Appleby shook his head. “As a matter of fact, you’re wrong. I’ve got a very keen nose, as it happens. And that compartment – the one in which Whale died – does, very faintly, smell of trains. I’m going to have another look.” And Appleby returned to the compartment from which Whale’s body had just been removed. When he reappeared he was frowning. “At first one notices only the oceans of blood. Anything nasty happening to a scalp does that. But there’s something else. That split-new upholstery on one side is slightly soiled. What it suggests to me is somebody in an oily boiler-suit.”

The Producer was impatient. “Nobody like that comes here. It just doesn’t make sense.”

“Unsolved mysteries seldom do.” Appleby turned back to Ferrett. “What lights were on when you came in here?”

“Only the line of lights in the 7.16 itself, sir. Not bright, they weren’t. But enough for me to–”

Ferrett was interrupted by a shout from the centre of the studio. A man in shirtsleeves was hurrying forward, gesticulating wrathfully. The Producer turned on him. “What the devil is wrong with you?”

“It’s not merely Whale’s flaming head that’s suffering in this affair. It’s my projector too. Somebody’s taken a bleeding hammer to it. I call that beyond a joke.”

Appleby nodded gravely. “This whole affair went beyond a joke, I agree. But I’ve a notion it certainly began in one.”

There was a moment’s perplexed silence, and then another newcomer presented himself in the form of a uniformed sergeant of police. He walked straight up to Appleby. “A fellow called Slack,” he murmured. “Railway linesman. Turned up at the local station in a great state. Says he reckons he did something pretty bad somewhere round about here last night.”

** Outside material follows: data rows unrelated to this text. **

/-- Settles O52. After `START h` the cached mux code is that of context `h`; and where the Device stays, so does the
comparison with every context's mux index, which no operation changes. -/
theorem startDecidesWhoIsActive : Obligations.StartDecidesWhoIsActive := by
  refine ⟨?started, ?kept⟩
  case started =>
    intro s t h c hc he ho
    obtain ⟨hs, -⟩ := exec_effect he
    obtain ⟨hlt, -⟩ := List.getElem?_eq_some_iff.mp hc
    have hanswer := nextWriteAnswer_of_start_ok he ho hlt
    obtain rfl : (s.started h c).reply (.ok .unit) = t := by
      simpa using (exec_start hs hc hanswer).symm.trans he
    have ht : ((s.started h c).reply (.ok .unit)).Running := hs
    have hmux : muxField (configByte c) = c.muxIndex := muxField_compose ..
    have hstarted : ((s.started h c).reply (.ok .unit)).ch[h]? = some { c with phase := .awaiting } :=
      List.getElem?_set_self hlt
    have hchCfg := exec_chCfg ht hstarted
    refine ⟨rfl, hchCfg, ?activeChan, ?isActive⟩
    case activeChan =>
      rw [exec_activeChan_of_byte ht rfl, hmux]
    case isActive =>
      intro h' c' hc'
      obtain ⟨d, hd, hdmux⟩ := exec_keeps_muxIndex he hc'
      rw [exec_isActive_of_byte ht hd rfl, hmux, hdmux, decide_eq_decide.mpr eq_comm]
  case kept =>
    intro s t i hno he
    have hdev := exec_device_of_no_successful_write he hno
    refine ⟨congrArg Device.lastConfig hdev, fun h b ht hactive => ?_⟩
    obtain ⟨c, w, hc, hcached, rfl⟩ := isActive_cause_of_reply hactive
    obtain ⟨c', hc', hmux⟩ := exec_keeps_muxIndex he hc
    rw [exec_isActive_of_byte ht hc' (hdev ▸ hcached), hmux]

end Sys2Proof.Machine
end

section
/-! PROOFS of the channel statements (44_channel.md R170 to R178): the checks of `CONFIGURE`, the write of `START`, and
the one read that `GET_RAW` and `GET_VOLTS` share, by its four ends. -/

namespace Sys2Proof.Machine

/-! ### CONFIGURE -/

/-- Settles O46: the gain is checked, then the rate, and only what passes both is written. -/
theorem configureResult : Obligations.ConfigureResult := by
  intro s h c gain rate b hs hc
  refine ⟨rfl, ?badGain, ?badRate, ?valid⟩
  case badGain =>
    intro hgain
    rw [exec, execConfigure, operateOn_of_running hs hc, checkGain_of_not_mem hgain]
    rfl
  case badRate =>
    intro hgain hrate
    obtain ⟨g, rfl⟩ := gain_mem_iff.mp hgain
    rw [exec, execConfigure, operateOn_of_running hs hc, checkGain_gainValue, checkRate_of_not_mem hrate]
    rfl
  case valid =>
    rintro g r rfl rfl hr
    rw [exec, execConfigure, operateOn_of_running hs hc, checkGain_gainValue, checkRate_rateSps hr]
    rfl

/-! ### START -/

/-- `START` of a context whose write failed (R171). -/
theorem exec_start_of_transportError {s : State} {h : Nat} {c : Channel} (hs : s.Running) (hc : s.ch[h]? = some c)
    (hanswer : s.nextWriteAnswer = .transportError) :
    exec (.start h) s = .next ((s.wrote (setStart (configByte c))).reply (.raise (.busError .write))) := by
  rw [exec, execStart, operateOn_of_running hs hc, initiateDevice_of_transportError hanswer]
  rfl

/-- Settles O47: the write's answer decides, and the state started is the same in whatever order its parts are
written. -/
theorem startResult : Obligations.StartResult :=
  fun _ _ _ hs hc => ⟨rfl, exec_start hs hc, exec_start_of_transportError hs hc⟩

/-! ### CONV_TIME and CH_CFG -/

/-- `CONV_TIME` of a context (R172). -/
theorem exec_convTime {s : State} {h : Nat} {c : Channel} (hs : s.Running) (hc : s.ch[h]? = some c) :
    exec (.convTime h) s = .next (s.reply (.ok (.seconds (1 / rateSps c.sampleRate)))) := by
  rw [exec, execConvTime, operateOn_of_running hs hc]
  rfl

Appleby nodded sombrely. “I’m afraid, poor devil, he’s right.”

 

“You didn’t know,” Appleby asked next day, “that there’s a real 7.16 p.m. from your nearest railway station?”

The Producer shook his head. “Never travel on trains.”

“Well, there is. And Slack was straying along the road, muttering that he’d missed it, when Whale stopped his car and picked him up. Whale was already a bit tight, and he supposed that Slack was very tight indeed. Actually Slack has queer fits – loses his memory, wanders off, and so on – and this was one of them. That was why he was still in his oil-soaked work-clothes, and still carrying the long-handled hammer-affair he goes about tapping things with. There just wasn’t any liquor in Slack at all. But Whale, in his own fuddled state, had no notion of what he was dealing with. And so he thought up his funny joke.”

“He always was a damned freakish fool over such things.” The Producer spoke energetically. “A funny joke with
our
7.16?”

“Precisely. It was the coincidence that put it in his head. He promised Slack to get him to his train at the next station. And then he drove him here. It was already dark, of course, and he found it enormous fun kidding this drunk – as he still thought him – that they were making it by the skin of their teeth. That sort of thing. No doubt there was a certain professional vanity involved. When he’d got Slack into that compartment, and turned on your gadget for setting scenery hurtling by, it was too amusing for words. Then he overreached himself.”